Vance pushes early voting, claims immigrants to blame for housing crisis during Vegas campaign stop

view original post

Former President Donald Trump’s running mate, U.S. Sen. JD Vance, blamed undocumented immigrants for Nevada’s housing crisis and encouraged supporters to vote early in a campaign stop in Las Vegas on Wednesday. 

With less than two weeks before Election Day, Vance spoke to a crowd at Treasure Island before heading to Reno. 

Polls have indicated Vice President Kamala Harris and Trump are neck and neck in Nevada. Vance said winning the state, as well as the presidency, is possible but “only if you get out there and vote.”

Though Trump and other prominent Republicans have disparaged early voting in previous elections and spread misinformation about unfounded claims of widespread voter fraud particularly with respect to mail voting, the campaign has recently been pushing people to vote early, and by any means, this cycle. Early voting in Nevada began Saturday and runs through Nov. 1.

“We are now in a world where early voting, mail-in voting, Election Day voting, these are all the election methods that we have to vote,” Vance said. “If Kamala Harris’ team is using everything, and we are only using one of those methods of voting, then we are going to get killed.”

Vance also told supporters to vote for Sam Brown, an Army veteran who is running against incumbent Democratic U.S. Sen.

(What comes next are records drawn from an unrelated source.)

/-! ### storeList -/

@[simp] theorem storeList_v (s : State) (a : Nat) (bs : List Byte) : (s.storeList a bs).v = s.v := rfl
@[simp] theorem storeList_I (s : State) (a : Nat) (bs : List Byte) : (s.storeList a bs).I = s.I := rfl
@[simp] theorem storeList_pc (s : State) (a : Nat) (bs : List Byte) : (s.storeList a bs).pc = s.pc := rfl
@[simp] theorem storeList_stack (s : State) (a : Nat) (bs : List Byte) : (s.storeList a bs).stack = s.stack := rfl
@[simp] theorem storeList_dt (s : State) (a : Nat) (bs : List Byte) : (s.storeList a bs).dt = s.dt := rfl
@[simp] theorem storeList_st (s : State) (a : Nat) (bs : List Byte) : (s.storeList a bs).st = s.st := rfl
@[simp] theorem storeList_mem (s : State) (a : Nat) (bs : List Byte) : (s.storeList a bs).mem = Mem.writeList s.params.font s.mem a bs := rfl
@[simp] theorem storeList_fb (s : State) (a : Nat) (bs : List Byte) : (s.storeList a bs).fb = s.fb := rfl
@[simp] theorem storeList_keys (s : State) (a : Nat) (bs : List Byte) : (s.storeList a bs).keys = s.keys := rfl
@[simp] theorem storeList_run (s : State) (a : Nat) (bs : List Byte) : (s.storeList a bs).run = s.run := rfl
@[simp] theorem storeList_ips (s : State) (a : Nat) (bs : List Byte) : (s.storeList a bs).ips = s.ips := rfl
@[simp] theorem storeList_dirty (s : State) (a : Nat) (bs : List Byte) : (s.storeList a bs).dirty = s.dirty := rfl
@[simp] theorem storeList_awaitKey (s : State) (a : Nat) (bs : List Byte) : (s.storeList a bs).awaitKey = s.awaitKey := rfl
@[simp] theorem storeList_kq (s : State) (a : Nat) (bs : List Byte) : (s.storeList a bs).kq = s.kq := rfl
@[simp] theorem storeList_fault (s : State) (a : Nat) (bs : List Byte) : (s.storeList a bs).fault = s.fault := rfl
@[simp] theorem storeList_img (s : State) (a : Nat) (bs : List Byte) : (s.storeList a bs).img = s.img := rfl
@[simp] theorem storeList_params (s : State) (a : Nat) (bs : List Byte) : (s.storeList a bs).params = s.params := rfl
@[simp] theorem storeList_inputs (s : State) (a : Nat) (bs : List Byte) : (s.storeList a bs).inputs = s.inputs := rfl
@[simp] theorem storeList_slotsLeft (s : State) (a : Nat) (bs : List Byte) : (s.storeList a bs).slotsLeft = s.slotsLeft := rfl
@[simp] theorem storeList_out (s : State) (a : Nat) (bs : List Byte) : (s.storeList a bs).out = s.out := rfl
@[simp] theorem storeList_draws (s : State) (a : Nat) (bs : List Byte) : (s.storeList a bs).draws = s.draws := rfl
@[simp] theorem storeList_reg (s : State) (a : Nat) (bs : List Byte) (r : Reg) : (s.storeList a bs).reg r = s.reg r := rfl
@[simp] theorem storeList_keyDown (s : State) (a : Nat) (bs : List Byte) (key : KeyIndex) : (s.storeList a bs).keyDown key = s.keyDown key := rfl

Jacky Rosen.

“Sam is a once-in-a-generation guy,” Vance said of Brown, who is running for his second time for U.S. Senate in Nevada after losing the Republican senate primary in 2022. “If we don’t take the seat this time with that candidate, you guys may have a Democrat in the chair for the next 20 years.”

During his speech, Vance criticized Harris, the sitting vice president, for not doing enough to pass policies to address the housing crisis or tackle the cost of inflation.

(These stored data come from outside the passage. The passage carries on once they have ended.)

-- ==== Sys2Proof/Tests/Slice0.lean ====
section
/-! SUPPORT. Tests. Words are written out bit by bit from the patterns of 30_encoding.md R82; expected results
are the vectors of spec/95_test_vectors.md (S, F, A, M, D, K, T, U, H and P numbers). The witnesses at the end
show, for every statement with hypotheses, values that meet them. -/

namespace Sys2Proof.Tests

open Sys2Proof Sys2Proof.Machine Sys2Proof.Machine.State

/-! ### Well-formedness: the one check refuses data words that are instructions -/

theorem test_wf_refuses_cls_as_data : Instr.wf (.dw 0x00E0) = false := by decide
theorem test_wf_refuses_call_as_data : Instr.wf (.dw 0x2ABC) = false := by decide
theorem test_wf_refuses_shr_as_data : Instr.wf (.dw 0x8126) = false := by decide
theorem test_wf_refuses_loadRegs_as_data : Instr.wf (.dw 0xFF65) = false := by decide
theorem test_wf_accepts_data : ([0x0000, 0x00E1, 0x5121, 0x8128, 0xE09F, 0xFFFF] : List Word).all
    (fun w => Instr.wf (.dw w)) = true := by decide

/-! ### Decoding: every constructor, word written out from its pattern -/

theorem test_decode_cls : decodeWord 0b0000000011100000#16 = .cls := by decide
theorem test_decode_ret : decodeWord 0b0000000011101110#16 = .ret := by decide
theorem test_decode_jp : decodeWord 0b0001101010111100#16 = .jp 0b101010111100#12 := by decide
theorem test_decode_call : decodeWord 0b0010001000010010#16 = .call 0b001000010010#12 := by decide
theorem test_decode_seImm : decodeWord 0b0011001101000010#16 = .seImm 0b0011#4 0b01000010#8 := by decide
theorem test_decode_sneImm : decodeWord 0b0100001101000010#16 = .sneImm 0b0011#4 0b01000010#8 := by decide
theorem test_decode_seReg : decodeWord 0b0101000100100000#16 = .seReg 0b0001#4 0b0010#4 := by decide
theorem test_decode_ldImm : decodeWord 0b0110101000101111#16 = .ldImm 0b1010#4 0b00101111#8 := by decide
theorem test_decode_addImm : decodeWord 0b0111000000000010#16 = .addImm 0b0000#4 0b00000010#8 := by decide
theorem test_decode_ldReg : decodeWord 0b1000000101010000#16 = .ldReg 0b0001#4 0b0101#4 := by decide
theorem test_decode_orReg : decodeWord 0b1000000100100001#16 = .orReg 0b0001#4 0b0010#4 := by decide
theorem test_decode_andReg : decodeWord 0b1000000100100010#16 = .andReg 0b0001#4 0b0010#4 := by decide
theorem test_decode_xorReg : decodeWord 0b1000000100100011#16 = .xorReg 0b0001#4 0b0010#4 := by decide
theorem test_decode_addReg : decodeWord 0b1000000100100100#16 = .addReg 0b0001#4 0b0010#4 := by decide
theorem test_decode_subReg : decodeWord 0b1000000100100101#16 = .subReg 0b0001#4 0b0010#4 := by decide
theorem test_decode_shr : decodeWord 0b1000001000110110#16 = .shr 0b0010#4 0b0011#4 := by decide
theorem test_decode_subn : decodeWord 0b1000000100100111#16 = .subn 0b0001#4 0b0010#4 := by decide
theorem test_decode_shl : decodeWord 0b1000001100001110#16 = .shl 0b0011#4 0b0000#4 := by decide
theorem test_decode_sneReg : decodeWord 0b1001000100100000#16 = .sneReg 0b0001#4 0b0010#4 := by decide
theorem test_decode_ldI : decodeWord 0b1010001011110000#16 = .ldI 0b001011110000#12 := by decide
theorem test_decode_jpV0 : decodeWord 0b1011001100000000#16 = .jpV0 0b001100000000#12 := by decide
theorem test_decode_rnd : decodeWord 0b1100010000001111#16 = .rnd 0b0100#4 0b00001111#8 := by decide
theorem test_decode_drw : decodeWord 0b1101000100100101#16 = .drw 0b0001#4 0b0010#4 0b0101#4 := by decide
theorem test_decode_skp : decodeWord 0b1110010110011110#16 = .skp 0b0101#4 := by decide
theorem test_decode_sknp : decodeWord 0b1110010110100001#16 = .sknp 0b0101#4 := by decide
theorem test_decode_ldVxDt : decodeWord 0b1111001000000111#16 = .ldVxDt 0b0010#4 := by decide
theorem test_decode_ldVxK : decodeWord 0b1111001100001010#16 = .ldVxK 0b0011#4 := by decide
theorem test_decode_ldDtVx : decodeWord 0b1111001000010101#16 = .ldDtVx 0b0010#4 := by decide
theorem test_decode_ldStVx : decodeWord 0b1111001000011000#16 = .ldStVx 0b0010#4 := by decide
theorem test_decode_addI : decodeWord 0b1111000100011110#16 = .addI 0b0001#4 := by decide
theorem test_decode_ldF : decodeWord 0b1111011100101001#16 = .ldF 0b0111#4 := by decide
theorem test_decode_ldB : decodeWord 0b1111001000110011#16 = .ldB 0b0010#4 := by decide
theorem test_decode_storeRegs : decodeWord 0b1111001001010101#16 = .storeRegs 0b0010#4 := by decide
theorem test_decode_loadRegs : decodeWord 0b1111001001100101#16 = .loadRegs 0b0010#4 := by decide
theorem test_decode_dw : decodeWord 0b0101000100100001#16 = .dw 0b0101000100100001#16 := by decide

/-- R87: the near misses of every group are data. -/
theorem test_decode_near_misses :
    ([0x00E1, 0x0123, 0x512F, 0x9121, 0x8008, 0x800F, 0xE09F, 0xE0A0, 0xF008, 0xF0FF] : List Word).all
      (fun w => decodeWord w == .dw w) = true := by decide

/-- A table word is laid out high byte first. -/
theorem test_decode_table_word : decodeTableWord 16 0x6A2F = some (.ldImm 0xA 0x2F) := by decide

/-! ### Assembler syntax: lines of the programs P1 to P6 beside their words, and rows of R89's table -/

theorem test_asm_program_lines :
    ([(0x6005, "LD V0, 05"), (0x1204, "JP 204"), (0xA300, "LD I, 300"), (0xF265, "LD V2, [I]"),
      (0xD121, "DRW V1, V2, 1"), (0xF207, "LD V2, DT"), (0xF30A, "LD V3, K")] : List (Word × String)).all
      (fun p => (toAsm (decodeWord p.1)).text == p.2) = true := by decide
theorem test_asm_table_rows :
    ([(0x00E0, "CLS"), (0xB123, "JP V0, 123"), (0xF51E, "ADD I, V5"), (0xF533, "LD B, V5"), (0x5121, "DW 5121")] :
      List (Word × String)).all (fun p => (toAsm (decodeWord p.1)).text == p.2) = true := by decide
/-- The y field a line leaves out is filled with 0. -/
theorem test_asm_fills_y : (assemble ⟨.shr, [.v 2]⟩).map encode = some 0x8206 ∧
    (assemble ⟨.shl, [.v 3]⟩).map encode = some 0x830E := by decide
/-- The offset register of Bnnn is V0 alone, and a word of the table is no data. -/
theorem test_asm_refuses : assemble ⟨.jp, [.v 1, .addr 0x300]⟩ = none ∧ assemble ⟨.dw, [.word 0x00E0]⟩ = none := by
  decide

/-! ### One step: the state after it -/

/-- A machine constructed at 60 instructions per second, so one slot a tick. -/
def fresh : State := State.constructed 60 Config.defaultParams

/-- The same with another setting. -/
def freshWith (p : Params) : State := State.constructed 60 p

def capped : Params := { Config.defaultParams with stackCap := some 16 }
def flagLast : Params := { Config.defaultParams with vfOrder := .flagLast }
def levelKeys : Params := { Config.defaultParams with keyWait := .level }
def stillTimers : Params := { Config.defaultParams with pausedTimers := false }

/-- The next state of an answer; `fresh` where there is none. -/
def next (a : Answer) : State :=
  match a with
  | .next t => t
  | .fault _ => fresh
  | .refused _ => fresh

/-- The state after one slot that fetches the word at the state's pc. -/
def ran (s : State) (w : Nat) : State := next (step (s.withFetchWord 16 w))

/-- D1 -/
theorem test_cls : let t := ran { fresh with fb := Vector.replicate 32 5, dirty := false } 0x00E0
    t.fb = Vector.replicate 32 0 ∧ t.dirty = true := by decide
/-- F16 -/
theorem test_ret : let t := ran { fresh with pc := 0x212, stack := [0x20C] } 0x00EE
    t.pc = 0x20C ∧ t.stack = [] := by decide
/-- F17 -/
theorem test_ret_empty : let t := ran { fresh with pc := 0x300 } 0x00EE
    t.pc = 0x200 ∧ t.out = [] := by decide
/-- F14 -/
theorem test_jp_odd : (ran { fresh with pc := 0x204 } 0x1205).pc = 0x205 := by decide
/-- F15 -/
theorem test_call : let t := ran { fresh with pc := 0x20A } 0x2212
    t.pc = 0x212 ∧ t.stack = [0x20C] := by decide
/-- F18 -/
theorem test_call_overflow :
    let t := ran { freshWith capped with pc := 0x250, stack := List.replicate 16 0x300 } 0x2300
    t.fault = some ⟨.stackOverflow, 0x250, .stack 0x2300 16⟩ ∧ t.run = .stopped ∧ t.pc = 0x250 ∧
      t.stack.length = 16 := by decide
/-- F1 and F2 -/
theorem test_seImm : (ran (fresh.setReg 3 0x42) 0x3342).pc = 0x204 ∧
    (ran (fresh.setReg 3 0x41) 0x3342).pc = 0x202 := by decide
/-- F3 and F4 -/
theorem test_sneImm : (ran (fresh.setReg 3 0x42) 0x4342).pc = 0x202 ∧ (ran fresh 0x4342).pc = 0x204 := by
  decide
/-- F5 and F6 -/
theorem test_seReg : (ran ((fresh.setReg 1 7).setReg 2 7) 0x5120).pc = 0x204 ∧
    (ran ((fresh.setReg 1 7).setReg 2 8) 0x5120).pc = 0x202 := by decide
/-- F7 and F8 -/
theorem test_sneReg : (ran ((fresh.setReg 1 7).setReg 2 8) 0x9120).pc = 0x204 ∧
    (ran ((fresh.setReg 1 7).setReg 2 7) 0x9120).pc = 0x202 := by decide
/-- F12: the skip leaves memory, and the next step faults -/
theorem test_skip_past_end : let t := ran { fresh with pc := 0xFFC } 0x3000
    t.pc = 0x1000 ∧ (next (step t)).fault = some ⟨.fetchOutOfRange, 0x1000, .fetch⟩ := by decide
/-- F22 -/
theorem test_jpV0_no_wrap : (ran (fresh.setReg 0 0xFF) 0xBFFF).pc = 0x10FE := by decide
/-- A1 -/
theorem test_ldImm : (ran fresh 0x6A2F).reg 0xA = 0x2F := by decide
/-- A2 -/
theorem test_addImm : let t := ran ((fresh.setReg 0 0xFF).setReg VF 0x55) 0x7002
    t.reg 0 = 0x01 ∧ t.reg VF = 0x55 := by decide
/-- A3 -/
theorem test_addImm_VF : (ran (fresh.setReg VF 0xFF) 0x7F01).reg VF = 0 := by decide
/-- A4 -/
theorem test_ldReg : (ran (fresh.setReg 5 9) 0x8150).reg 1 = 9 := by decide
/-- A5 -/
theorem test_orReg : let t := ran (((fresh.setReg 1 0x0F).setReg 2 0xF0).setReg VF 3) 0x8121
    t.reg 1 = 0xFF ∧ t.reg VF = 3 := by decide
/-- A6 -/
theorem test_andReg : (ran ((fresh.setReg 1 0x3C).setReg 2 0x0F) 0x8122).reg 1 = 0x0C := by decide
/-- A7 -/
theorem test_xorReg : (ran ((fresh.setReg 1 0x3C).setReg 2 0x0F) 0x8123).reg 1 = 0x33 := by decide
/-- A10 -/
theorem test_addReg_carry : let t := ran ((fresh.setReg 1 0x80).setReg 2 0x80) 0x8124
    t.reg 1 = 0 ∧ t.reg VF = 1 := by decide
/-- A12 -/
theorem test_addReg_VF : (ran ((fresh.setReg VF 0xF0).setReg 1 0x20) 0x8F14).reg VF = 1 := by decide
/-- A16, S2, 90_conflicts.md C2 -/
theorem test_subReg_equal : let t := ran ((fresh.setReg 1 5).setReg 2 5) 0x8125
    t.reg 1 = 0 ∧ t.reg VF = 0 := by decide
/-- A17, both orders -/
theorem test_subReg_VF : (ran ((fresh.setReg VF 5).setReg 1 3) 0x8F15).reg VF = 0xFE ∧
    (ran (((freshWith flagLast).setReg VF 5).setReg 1 3) 0x8F15).reg VF = 1 := by decide
/-- A22 -/
theorem test_shr_ignores_y : let t := ran ((fresh.setReg 2 5).setReg 3 0xFF) 0x8236
    t.reg 2 = 2 ∧ t.reg VF = 1 ∧ t.reg 3 = 0xFF := by decide
/-- A24, both orders -/
theorem test_shr_VF : (ran (fresh.setReg VF 3) 0x8F06).reg VF = 0 ∧
    (ran ((freshWith flagLast).setReg VF 3) 0x8F06).reg VF = 1 := by decide
/-- A26 -/
theorem test_subn : let t := ran ((fresh.setReg 1 5).setReg 2 3) 0x8127
    t.reg 1 = 0xFE ∧ t.reg VF = 0 := by decide
/-- A29, both orders -/
theorem test_subn_VF : (ran ((fresh.setReg 1 5).setReg VF 9) 0x81F7).reg 1 = 0xFC ∧
    (ran (((freshWith flagLast).setReg 1 5).setReg VF 9) 0x81F7).reg 1 = 4 := by decide
/-- A30 -/
theorem test_shl : let t := ran (fresh.setReg 3 0x81) 0x830E
    t.reg 3 = 2 ∧ t.reg VF = 1 := by decide
/-- A33, both orders -/
theorem test_shl_VF : (ran (fresh.setReg VF 0x81) 0x8F0E).reg VF = 2 ∧
    (ran ((freshWith flagLast).setReg VF 0x81) 0x8F0E).reg VF = 1 := by decide
/-- A34: whatever is drawn, if it is B7 then V4 is 07 -/
theorem test_rnd (h : Config.randomByte 0 = 0xB7) : (next (exec (.rnd 4 0x0F) fresh)).reg 4 = 0x07 := by
  change Config.randomByte 0 &&& 0x0F = 0x07
  rw [h]
  decide
/-- A35: any draw -/
theorem test_rnd_mask_zero : (next (exec (.rnd 4 0x00) fresh)).reg 4 = 0 :=
  BitVec.and_zero (x := Config.randomByte 0)
/-- M1 -/
theorem test_ldI : (ran fresh 0xA2F0).I = 0x2F0 := by decide
/-- M3 -/
theorem test_addI_wraps : let t := ran { (fresh.setReg 0 2).setReg VF 0x77 with I := 0xFFF } 0xF01E
    t.I = 0x001 ∧ t.reg VF = 0x77 := by decide
/-- M5 -/
theorem test_ldF : (ran (fresh.setReg 7 0x1F) 0xF729).I = 0x4B := by decide
/-- M8 -/
theorem test_ldB : (ran { fresh.setReg 2 255 with I := 0x300 } 0xF233).loadList 0x300 3 = [2, 5, 5] := by decide
/-- M11 -/
theorem test_ldB_out_of_range : let t := ran { fresh.setReg 2 9 with I := 0xFFE } 0xF233
    t.fault = some ⟨.dataOutOfRange, 0x200, .data 0xF233 0xFFE 0x1000⟩ ∧ t.load 0xFFE = 0 := by decide
/-- M12 -/
theorem test_storeRegs : let t := ran { (fresh.setReg 0 1).setReg 1 2 with I := 0x300 } 0xF155
    t.loadList 0x2FF 4 = [0, 1, 2, 0] ∧ t.I = 0x300 := by decide
/-- M14 -/
theorem test_storeRegs_out_of_range :
    let t := ran { ((fresh.setReg 0 1).setReg 1 1).setReg 2 1 with I := 0xFFE } 0xF255
    t.fault ≠ none ∧ t.loadList 0xFFE 2 = [0, 0] := by decide
/-- M16 -/
theorem test_loadRegs : let t := ran { fresh.storeList 0x300 [2, 3, 4, 5] with I := 0x300 } 0xF265
    t.regsUpTo 3 = [2, 3, 4, 0] ∧ t.I = 0x300 := by decide
/-- M18 -/
theorem test_loadRegs_out_of_range : let t := ran { fresh.setReg 0 7 with I := 0xFFF } 0xF165
    t.fault = some ⟨.dataOutOfRange, 0x200, .data 0xF165 0xFFF 0x1000⟩ ∧ t.reg 0 = 7 := by decide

“Who is the majority leader of the United States Senate? A Democrat,” Vance said. “Who is the president and vice president of the United States? Kamala Harris and Joe Biden. If Kamala Harris really believes these policies will make American citizens more prosperous, she is welcome to try them right now.”

He omitted the fact that Republicans have controlled the House since 2022. Additionally there needs to be a 60-vote majority in the Senate in order for legislation to overcome a filibuster. 

Vance also blamed Harris for the rise in “illegal immigration,” which he called “the biggest crisis confronting the United States of America.”

Congress was working on bipartisan immigration legislation earlier this year, which among other things would have given Biden the authority to shut down any asylum requests. The bill was killed after Trump came out against it. 

Trump launched his campaign in 2015 by attacking immigrants. Both Trump and Vance have continued to spread anti-immigrant remarks on the campaign trail, including spreading lies about Haitian immigrants in Springfield, Ohio. Trump has vowed if he wins the presidency he will order mass deportations of undocumented immigrants.

Vance used most of his speech to blame undocumented immigrants, without evidence, for the lack of affordable housing and the rise of drug overdose deaths. Economists have largely dismissed the claim, frequently made by the Trump campaign, that immigrants have a significant impact on the cost of housing.

Vance said if elected, Trump was committed to building millions of new homes.

The administration would do so, Vance said, by opening up federal land for development, eliminating regulations that “make it harder for our construction companies” to build, and by deporting undocumented immigrants “so American homes go to American citizens.”